Just for the record, we then had the trip from City Hall to Radio Shack 11:22 to 11:31
Spurious trip from 11:44 to 11:55
Ok so now we get to the trip start
Big gap here for some reason. This is not just BART, I think. Probably bad quality points - need to check.
but we haven't ended the trip yet, so this is still fine We finally end the trip at 11:19, which seems fine too.
New trip start at 11:22
Trip end at 11:23:30. Points from 11:24:46 - 11:44:36 ignored because "they are part of the same trip".
Unsure why the trip ended at 11:23:30, so soon after starting at 11:22. Note that the max distance is 56. So basically, the 11th point is still within 100m, so we think that the trip should end. And once it has ended, we are in the "within distance filter and 1 min apart" use case, so we continue the existing trip.

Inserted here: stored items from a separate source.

/-- Settles O53: the channel is looked up, and what its state and the operands rule out is an error of the call. -/
theorem callsOutsideTheContractAreRefused : Obligations.CallsOutsideTheContractAreRefused := by
  intro s ch c later hs hk hb hc
  refine ⟨fun hi => ⟨fun b hcalls => ?_, fun str hcalls h0 => ?_, fun hcalls => ?_⟩, fun str hcalls h0 => ?_,
    fun cfg clk baud dbl hcalls => ⟨fun ha => ?_, fun hi hunit => ?_⟩⟩
  · exact step_call_error hs hk hb hc hcalls rfl (whenActive_inactive hi _)
  · refine step_call_error hs hk hb hc hcalls rfl ?_
    rw [if_pos (stringWf_iff.mpr h0)]
    exact whenActive_inactive hi _
  · exact step_call_error hs hk hb hc hcalls rfl (whenActive_inactive hi _)
  · exact step_call_error hs hk hb hc hcalls rfl (if_neg (mt stringWf_iff.mp h0))
  · exact step_call_error hs hk hb hc hcalls rfl (if_pos ha)
  · refine step_call_error hs hk hb hc hcalls rfl ?_
    rw [if_neg (Bool.eq_false_iff.mp hi)]
    exact if_pos (unitTaken_iff.mpr hunit)

/-! ### The application's own ring commands (R136) -/

section
variable {cs : List Channel} {port : Nat}

theorem appMayIssue_rbPut {b : Byte} : appMayIssue cs port (.rbPut b) = true ↔ ∃ c ∈ cs, c.txb = port := by
  simp [appMayIssue]

theorem appMayIssue_rbGet : appMayIssue cs port .rbGet = true ↔ ∃ c ∈ cs, c.rxb = port := by
  simp [appMayIssue]

theorem appMayIssue_query {i : Instr} (hi : i = .rbAvw ∨ i = .rbAvr) :
    appMayIssue cs port i = true ↔ ∃ c ∈ cs, c.txb = port ∨ c.rxb = port := by
  rcases hi with rfl | rfl <;> simp [appMayIssue]

end

section
variable {s s' : State} {m : Micro} {rest : List Micro} {e : Refusal} {k : Nat}

theorem Core_run_refused {M : Host.Core} {x : M.State} {r : M.Refusal} (h : M.step x = .refused r) :
    M.run (k + 1) x = .refused r := by
  rw [Host.Core.run, h]

/-- A run stops at its first step where that is refused. -/
theorem run_of_refused (h : step s = .refused e) : core.run (k + 1) s = .refused e := Core_run_refused (M := core) h

theorem step_base_refused (hs : s.sched = []) (hk : s.stack = []) (hb : s.base = m :: rest)
    (h : execMicro m (beginStep [] s) = .refused e) : step s = .refused e := by
  rw [step_unscheduled hs]
  simp [runProcessor, hk, runBase, hb, h]

theorem execMicro_issue_refused {port : Nat} {i : Instr} (h : exec i (s.setPort port) = .refused e) :
    execMicro (.issue port i) s = .refused e := by
  simp [execMicro, issue, h]

end

section
variable {s : State} {port : Nat} {w : RCWord} {later : List AppCall} (hs : s.sched = []) (hk : s.stack = [])
  (hb : s.base = []) (hcalls : s.calls = .ringCmd port w :: later)
include hs hk hb hcalls

theorem step_ringCmd_begins (h : appMayIssue s.chans port (decodeRC w) = true) :
    step s = .next (((beginStep [] s).setCalls later).setBase [.issue port (decodeRC w)]) := by
  rw [step_call hs hk hb hcalls]
  exact if_pos h

theorem step_ringCmd_notOwner (h : ¬ appMayIssue s.chans port (decodeRC w) = true) :
    step s = .refused (.notOwner port) := by
  rw [step_call hs hk hb hcalls]
  exact if_neg h

/-- A command that may begin and that no state gives a meaning is refused in the step after it began. -/
theorem run_ringCmd_refused {e : Refusal} (h : appMayIssue s.chans port (decodeRC w) = true)
    (he : ∀ t, exec (decodeRC w) t = .refused e) : core.run 2 s = .refused e :=
  run_of_step (step_ringCmd_begins hs hk hb hcalls h) <|
    run_of_refused (step_base_refused rfl hk rfl (execMicro_issue_refused (he _)))

end

/-- Settles O54: the command begins exactly where R136's table, row by row, allows it; a reserved code begins and has no
meaning. -/
theorem applicationKeepsToItsRoles : Obligations.ApplicationKeepsToItsRoles := by
  intro s port w later hs hk hb hcalls
  refine ⟨⟨fun b hi hno => ?_, fun hi hno => ?_, fun hi hno => ?_, fun hi => ?_, fun d => ⟨fun hi => ?_, fun hi => ?_⟩⟩,
    fun hrole => step_ringCmd_begins hs hk hb hcalls ?_⟩
  · refine step_ringCmd_notOwner hs hk hb hcalls ?_
    rw [hi, appMayIssue_rbPut]
    simpa using hno
  · refine step_ringCmd_notOwner hs hk hb hcalls ?_
    rw [hi, appMayIssue_rbGet]
    simpa using hno
  · refine step_ringCmd_notOwner hs hk hb hcalls ?_
    rw [appMayIssue_query hi]
    simpa using hno
  · exact step_ringCmd_notOwner hs hk hb hcalls (by simp [hi, appMayIssue])
  · exact run_ringCmd_refused hs hk hb hcalls (by rw [hi]; rfl) fun t => by rw [hi]; rfl
  · exact run_ringCmd_refused hs hk hb hcalls (by rw [hi]; rfl) fun t => by rw [hi]; rfl
  · rcases hrole with ⟨⟨b, hi⟩, howner⟩ | ⟨hi, howner⟩ | ⟨hi, howner⟩ | hi
    · rw [hi]
      exact appMayIssue_rbPut.mpr howner
    · rw [hi]
      exact appMayIssue_rbGet.mpr howner
    · exact (appMayIssue_query hi).mpr howner
    · rw [hi]
      rfl

/-! ### The application's own calculator request (R136, R101) -/

theorem execMicro_request (s : State) (clk baud : BitVec 32) (dbl : Bool) :
    execMicro (.request (bqWord clk baud dbl)) s = .next (s.emit (.response (evaluate clk baud dbl)), []) := by
  simp [execMicro, microRequest, exec_bcCalc]

/-- Settles O55: the call puts the request on base level, and the request is one evaluation. -/
theorem applicationMayEvaluateAtAnyTime : Obligations.ApplicationMayEvaluateAtAnyTime := by
  intro s clk baud dbl later hs hk hb hcalls
  have hstart : step s = .next (((s.setCalls later).emit .none).setBase [.request (bqWord clk baud dbl)]) := by
    rw [step_call hs hk hb hcalls, beginStep_of_unscheduled hs]
    rfl
  refine run_of_step hstart (run_of_step (step_base_unscheduled hs hk rfl (execMicro_request _ clk baud dbl)) ?_)
  exact congrArg Host.Outcome.next
    (State.setBase_self (s := (s.setCalls later).emit (.response (evaluate clk baud dbl))) hb)

/-! ### Base level under a running handler (R132, R34, R135) -/

section
variable {s t : State} {hd : Handler} {outer : List Handler}

/-- The processor's step is the innermost handler's, whether the schedule says so or is empty. -/
theorem step_of_running (hk : s.stack = hd :: outer) (hs : s.sched = [] ∨ ∃ rest, s.sched = .run :: rest) :
    ∃ es, step s = runHandler hd outer (beginStep es s) := by
  have hrun (es : List Event) : runProcessor (beginStep es s) = runHandler hd outer (beginStep es s) := by
    simp [runProcessor, hk]
  rcases hs with hs | ⟨rest, hs⟩
  · exact ⟨[], (step_unscheduled hs).trans (hrun [])⟩
  · exact ⟨rest, (step_scheduled hs).trans (hrun rest)⟩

Then, we get a point that was 10 mins apart (at 11:44), so we start a new trip which ends at 11:45
Then, we get another trip start at 11:48, which ends at 11:52. This is the first trip on the phone. Everything seems to work well after that.
Ok... so far so good.
Next step, actual conversion into trips.
This is our house.
Ok so we got a raw trip from 9:20 to 11:19.
And then other short trips
Now, I'm going to focus on the first (long) raw trip (57acdb2a88f6634f22600208) and see what happened to it as it moved through the pipeline.
We found two sections - from 9:20 - 9:36 and 9:41 to 11:19
Jump smoothing did a NOP, just like before.
So it's all down to CLEAN_RESAMPLING now.
Here's the trip in the list.
We have two sections
We get a bunch of recreated locations for the first section.
And the second.
Inserted cleaned sections
Ok so we even have cleaned sections.
Now, we link up the timeline. The last place was home, entered at 7:48.
We have a cleaned trip,
And link the existing cleaned place to the raw place.
which is apparently "Broadway"
Ok so it looks like this is the problem
We have supposedly created and linked the timeline and there are two trips.
2016-08-11 20:08:17,231:DEBUG:Finished creating and linking timeline, returning 2 places and 2 trips
But we say that the timeline starts with a place, and in particular, the Broadway place. Note that when we created the timeline from the raw data, it started with a trip.
So we update the last cleaned place to exit at 9:40
But then we only insert the Broadway place, the next trip, and the DOT place, so 2 places and one trip.
So the trip doesn't show up in the list of cleaned trips, and so it doesn't show up in the timeline.
But wait! Although we had cleaned sections for the trip from home, we apparently didn't really insert a cleaned trip.
Yep, only one trip until the cleaning stage ended.